SOLID STATE & STRUCTURAL CHEMISTRY UNIT
INDIAN INSTITUTE OF SCIENCE
BANGALORE – 560 012
Speaker: Ms. Puja Banerjee
Non-Adiabatic Reaction Dynamics
Date & Time: Thursday 18th January, 2018 at 4.00 PM
Venue: SSCU AUDITORIUM
In case of both electronic transition and electron transfer reaction, adiabaticity and non-adiabaticity of potential energy surfaces play a significant role in controlling the rate, even the course of the chemical processes. When the coupling between two states of a system is large, it is said to be adiabatic states, otherwise diabatic (or non-adiabatic). A large number of important chemical and biological processes involve non-adiabatic reactions which makes this field appealing to physical chemists, biologists, material scientists and many more 
Marcus theory provides the foundation for understanding electron transfer reactions which is based on non-adiabatic model. On the other hand, molecular Quantum mechanics, used to study electronic transitions of molecules, is dominated by Born-Oppenheimer (B-O) approximation. When two or more potential energy surfaces come close together, B-O approximation breaks down and non-adiabatic reactions enter into the reaction pathway. A large number of theories, computational methods have been proposed to study such non-adiabatic transitions. Further, recently, an experiment has been carried out, successfully for real time observation of non-adiabatic transition.

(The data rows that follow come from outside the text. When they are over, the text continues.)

/-- Loading a function table (R219): FTB_LOAD by the owner or by the tile's sequencer makes the inactive bank LOADING; a
table number of 11 or more (E_FORMAT), an image beyond A-mem (E_EXTENT), a slot that is loading or about to switch
(E_DENIED) refuse the owner's write. FTB_LOAD_COMPLETE leaves the built-in table, or an image that passes every check,
READY, and a rejected image REJECTED with its reason; a bank in use waits. The scrubber and the crossbar (R240, R243, R257,
R258, R262, R290): a credit tick adds each memory's rate to its credit, the excess over 256 dropped and counted; a line of a
clean memory is walked without a change to memory, the walk moving on and wrapping at the memory's end; SCRB_RESTART puts
the named walks back at line 0; a request that has waited its time is promoted, and a wide access that has waited 16 bank
beats, where a mover has one, reserves its row. -/
def Obligations.TableLoadAndScrub : Prop :=
  (
    (∀ (m : Master) (t : TileId) (v : Word) (s : State), Safety.owns m s → Nat.land v.toNat 0xFF000000 = 0 →
      let f := fld v.toNat 2 0
      let x := ftSlot s t f
      let good := (fld v.toNat 3 3 = 1 ∧ fld v.toNat 7 4 < 11) ∨
        (fld v.toNat 3 3 = 0 ∧ 64 * fld v.toNat 23 8 + 1088 ≤ memBytes .amem)
      (good → x.inactive ≠ .loading → genSwapPending s t f = false →
        exec (.ftbLoad (some m) t v) s = .next (Safety.wrote m
          (setFtSlot t f { x with inactive := .loading, load := some (v, false) } s)) ∧
        exec (.ftbLoad none t v) s = .next (setFtSlot t f { x with inactive := .loading, load := some (v, true) } s)) ∧
      (fld v.toNat 3 3 = 1 → 11 ≤ fld v.toNat 7 4 →
        exec (.ftbLoad (some m) t v) s = .next (answered (masterIdx m) eFormat 0 s)) ∧
      (fld v.toNat 3 3 = 0 → memBytes .amem < 64 * fld v.toNat 23 8 + 1088 →
        exec (.ftbLoad (some m) t v) s = .next (answered (masterIdx m) eExtent 0 s)) ∧
      (good → x.inactive = .loading ∨ genSwapPending s t f = true →
        exec (.ftbLoad (some m) t v) s = .next (Safety.denied m s))) ∧
    (∀ (t : TileId) (f : Fin 8) (v : Word) (q : Bool) (s : State), (ftSlot s t f.val).load = some (v, q) →
      let x := ftSlot s t f.val
      (bankRefs s t f.val (!x.active) ≠ 0 → exec (.ftbLoadComplete t f) s = .next s) ∧
      (bankRefs s t f.val (!x.active) = 0 → fld v.toNat 3 3 = 1 → fld v.toNat 7 4 < 11 → s.flt.armed = [] →
        ∃ u, exec (.ftbLoadComplete t f) s = .next u ∧
          (let y := ftSlot u t f.val
           y.inactive = .ready ∧ y.load = none ∧ y.active = x.active ∧ y.activeBank = x.activeBank ∧
             ∃ k : Fin 11, k.val = fld v.toNat 7 4 ∧ y.inactiveBank = ⟨true, some k, [], [], [], 0⟩) ∧
          Safety.sameMemory s u) ∧
      (bankRefs s t f.val (!x.active) = 0 → fld v.toNat 3 3 = 0 → s.flt.armed = [] → Safety.tileReady s t →
        let ws := (List.range 272).map (fun k => Safety.wordAt s t .amem (64 * fld v.toNat 23 8 + 4 * k))
        let r := (Tbl.mk (ws.take 16) (ws.drop 16)).check false
        ∃ u, exec (.ftbLoadComplete t f) s = .next u ∧ Safety.sameMemory s u ∧
          (let y := ftSlot u t f.val
           y.inactive = (if r.isNone then .ready else .rejected) ∧ y.load = none ∧ y.activeBank = x.activeBank ∧
             y.inactiveBank.live = r.isNone ∧ (∀ k < 16, y.inactiveBank.word k = ws.getD k 0) ∧
             ∀ k < 256, y.inactiveBank.word (96 + k) = ws.getD (16 + k) 0)))) ∧
  (
    (∀ (t : TileId) (s : State), (hdr s (.tile t .scrb)).mode ≠ .off → ∃ u, exec (.scrubCredit t) s = .next u ∧
      u.tiles[t].scrub = ⟨min (s.tiles[t].scrub.creditW + scrubRate s t .wmem) 256,
        min (s.tiles[t].scrub.creditA + scrubRate s t .amem) 256, min (s.tiles[t].scrub.creditP + scrubRate s t .pmem) 256⟩ ∧
      Safety.sameMemory s u ∧
      (let over' := (s.tiles[t].scrub.creditW + scrubRate s t .wmem - 256) +
        (s.tiles[t].scrub.creditA + scrubRate s t .amem - 256) + (s.tiles[t].scrub.creditP + scrubRate s t .pmem - 256)
       reg u (.tile t .scrb) Off.scrbDropped = if over' = 0 then reg s (.tile t .scrb) Off.scrbDropped
         else min (reg s (.tile t .scrb) Off.scrbDropped + over') (2 ^ 48 - 1))) ∧
    (∀ (t : TileId) (mem : MemSel) (s : State), (hdr s (.tile t .scrb)).mode = .on → scrubRate s t mem ≠ 0 →
      creditOf s.tiles[t].scrub mem ≠ 0 → portCount s t = 0 ∨ (tmem s t mem).err = [] →
      let p := reg s (.tile t .scrb) (scrubPosOff mem)
      bankReserved s t mem (64 * fld p 15 0) 64 = false →
      ∃ u, exec (.scrubLine t mem) s = .next u ∧
        creditOf u.tiles[t].scrub mem = creditOf s.tiles[t].scrub mem - 1 ∧
        fld (reg u (.tile t .scrb) (scrubPosOff mem)) 15 0 = (if memLines mem ≤ fld p 15 0 + 1 then 0 else fld p 15 0 + 1) ∧
        fld (reg u (.tile t .scrb) (scrubPosOff mem)) 31 16 =
          (if memLines mem ≤ fld p 15 0 + 1 then (fld p 31 16 + 1) % 2 ^ 16 else fld p 31 16) ∧
        ((tmem s t mem).err = [] → Safety.sameMemory s u ∧ u.flt = s.flt) ∧ u.hbm = s.hbm ∧
        (∀ n, n ≠ mem → tmem u t n = tmem s t n)) ∧
    (∀ (m : Master) (t : TileId) (v : Word) (s : State), Safety.owns m s →
      ∃ u, exec (.scrbRestart m t v) s = .next u ∧ u = { s with regs := u.regs, masters := u.masters } ∧
        u.masters[masterIdx m].status = stDone ∧
        ∀ mem, fld (reg u (.tile t .scrb) (scrubPosOff mem)) 31 16 = fld (reg s (.tile t .scrb) (scrubPosOff mem)) 31 16 ∧
          fld (reg u (.tile t .scrb) (scrubPosOff mem)) 15 0 =
            (if v.getLsbD (scrubIndex mem) then 0 else fld (reg s (.tile t .scrb) (scrubPosOff mem)) 15 0)) ∧
    (∀ (t : TileId) (r : Requester) (mem : MemSel) (bank : BitVec 6) (n : Nat) (s : State),
      (n < fld (reg s (.tile t .dmv) Off.dmvAge) 7 0 → exec (.tmemAgingPromote t r mem bank n) s = .next s) ∧
      (fld (reg s (.tile t .dmv) Off.dmvAge) 7 0 ≤ n → bank.toNat < memBanks mem →
        s.tiles[t].promoted.contains (r, mem, bank) = false → exec (.tmemAgingPromote t r mem bank n) s =
          .next (modTile t (fun x => { x with promoted := x.promoted ++ [(r, mem, bank)] }) s))) ∧
    (∀ (t : TileId) (mem : MemSel) (row : BitVec 11) (n : Nat) (s : State), s.tiles[t].wideReserved = none →
      2048 * row.toNat < memBytes mem →
      exec (.wideReserve t mem row n) s =
        .next (if n < 16 ∨ wideWaits s = false then s
          else modTile t (fun x => { x with wideReserved := some (mem, row) }) s)))

/-! ## Arrays and data movement (chapters 04, 05, 09) -/

/-- ARRAY_DESCRIPTOR_ACCEPT (R33, R113, R133): the first descriptor at the gang's input waits while a member runs another
generation, or its issuer's array does; the first failing check, in the order E_FORMAT, E_SCALE, E_SHAPE, E_ALIGN, E_EXTENT, refuses it, frees its token
and fails its item; where a member is fenced the descriptor is gone and its item ends FENCED; otherwise it is accepted behind those before it, its region tag
set where it asks. -/
def Obligations.ArrayAccept : Prop :=
  ∀ (t : TileId) (d : ArrDesc) (rest : List ArrDesc) (s : State), s.flt.safe = false → (gangOf s t).input = d :: rest →
    (gangOf s t).descs.length < 4 →
    let ms := t :: d.issuer :: liveMembers s t
    let a := arrArgs d.words
    ((∃ m ∈ ms, (hdr s (mnt m)).genLive ≠ d.gen) → exec (.arrayDescriptorAccept t) s = .next s) ∧
    ((∀ m ∈ ms, (hdr s (mnt m)).genLive = d.gen ∧ (hdr s (mnt m)).mode ≠ .fenced) →
      (∀ c, firstFail (acceptChecks s t d) = some c → ∃ u, exec (.arrayDescriptorAccept t) s = .next u ∧
        (gangOf u t).descs = (gangOf s t).descs ∧
        (∀ x ∈ u.items, x.key = d.key → (c, blockId (mnt d.issuer)) ∈ x.errs) ∧
        (∀ k h, vat u.tiles[d.issuer].seq.tokens k none = some h → ¬ (h.eng = .array ∧ h.serial = d.serial))) ∧
      (a.op ≠ 1 → firstFail (acceptChecks s t d) = some eFormat) ∧
      (a.op = 1 → a.rsvd = false → arrPairOk a = true → tscaleOk a.a.tscale = false → 
        firstFail (acceptChecks s t d) = some eScale) ∧
      (a.op = 1 → a.rsvd = false → arrPairOk a = true → tscaleOk a.a.tscale = true → tscaleOk a.b.tscale = true →
        let rows := 256 * (gangGeo s t).n
        let shaped := a.kb ≠ 0 ∧ a.steps ≠ 0 ∧ (a.add = true ∨ (a.ringTiles ≠ 0 ∧ a.ringTiles * rows ≤ 2048)) ∧ d.issuer = t ∧
          (gangGeo s t).n ≠ 0 ∧ gangUnusable s t = false ∧
          ∀ m ∈ liveMembers s t, (hdr s (mnt m)).mode ≠ .draining ∧ (hdr s (mnt m)).mode ≠ .drained ∧
            (hdr s (mnt m)).mode ≠ .updating
        let aligned := a.a.base % 64 = 0 ∧ a.a.stride % 64 = 0 ∧ a.b.base % 64 = 0 ∧ a.b.stride % 64 = 0 ∧
          a.drainBase % 1024 = 0 ∧ (a.a.sparse = true → a.a.map % 64 = 0) ∧ (a.b.sparse = true → a.b.map % 64 = 0)
        (¬ shaped → firstFail (acceptChecks s t d) = some eShape) ∧
        (shaped → ¬ aligned → firstFail (acceptChecks s t d) = some eAlign) ∧
        (shaped → aligned → memBytes .pmem < a.drainBase + 1024 * (if a.add then rows else a.ringTiles * rows) →
          firstFail (acceptChecks s t d) = some eExtent) ∧
        (shaped → aligned → operandBeyond a.a a.b.f a.kb a.steps = true ∨ operandBeyond a.b a.a.f a.kb a.steps = true →
          firstFail (acceptChecks s t d) = some eExtent))) ∧
    ((∀ m ∈ ms, (hdr s (mnt m)).genLive = d.gen) → (∃ m ∈ ms, (hdr s (mnt m)).mode = .fenced) →
      ∃ u, exec (.arrayDescriptorAccept t) s = .next u ∧ (gangOf u t).descs = (gangOf s t).descs ∧
        (gangOf u t).input = (gangOf s t).input.filter (fun x => decide (x.serial ≠ d.serial) || decide (x.issuer ≠ d.issuer)) ∧
        Safety.sameMemory s u ∧ (∀ x ∈ u.items, x.key = d.key → x.fenced = true) ∧
        (∀ k h, vat u.tiles[d.issuer].seq.tokens k none = some h → ¬ (h.eng = .array ∧ h.serial = d.serial))) ∧
    ((∀ m ∈ ms, (hdr s (mnt m)).genLive = d.gen ∧ (hdr s (mnt m)).mode = .on) →
      firstFail (acceptChecks s t d) = none → ∃ u, exec (.arrayDescriptorAccept t) s = .next u ∧
        (gangOf u t).descs.map (fun x => (x.serial, x.words, x.key, x.nextStep, x.stepsDrained, x.stepsTotal)) =
          (gangOf s t).descs.map (fun x => (x.serial, x.words, x.key, x.nextStep, x.stepsDrained, x.stepsTotal)) ++
            [(d.serial, d.words, d.key, d.nextStep, d.stepsDrained, a.steps)] ∧
        (gangOf u t).input = (gangOf s t).input.filter (fun x => decide (x.serial ≠ d.serial) || decide (x.issuer ≠ d.issuer)) ∧
        Safety.sameMemory s u ∧
        (a.tagEn = true → a.tagInit = true → ∀ b < (gangGeo s t).n,
          vat u.tiles[(gangGeo s t).south b].mnt.rtag a.rtag 0 = BitVec.ofNat 8 a.expect))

In this talk, at first, adiabatic and non-adiabatic transitions will be described, then electron transfer reaction will be discussed with the help of Marcus’s theory. Next, I shall explain non-crossing rule and conical intersection for non-adiabatic electronic transition, why B-O approximation fails to describe non-adiabatic electronic transition and introduce some popular semi-classical methods such as Landau-Zener, Ehrenfest Method and surface hopping technique[4,5,6]. Next, I will conclude my talk with the application of surface hopping method to the photochemistry of DNA nucleobases and the recent experimental observation of non-adiabatic dynamics to achive both spatial and temporal characterization of conical intersections.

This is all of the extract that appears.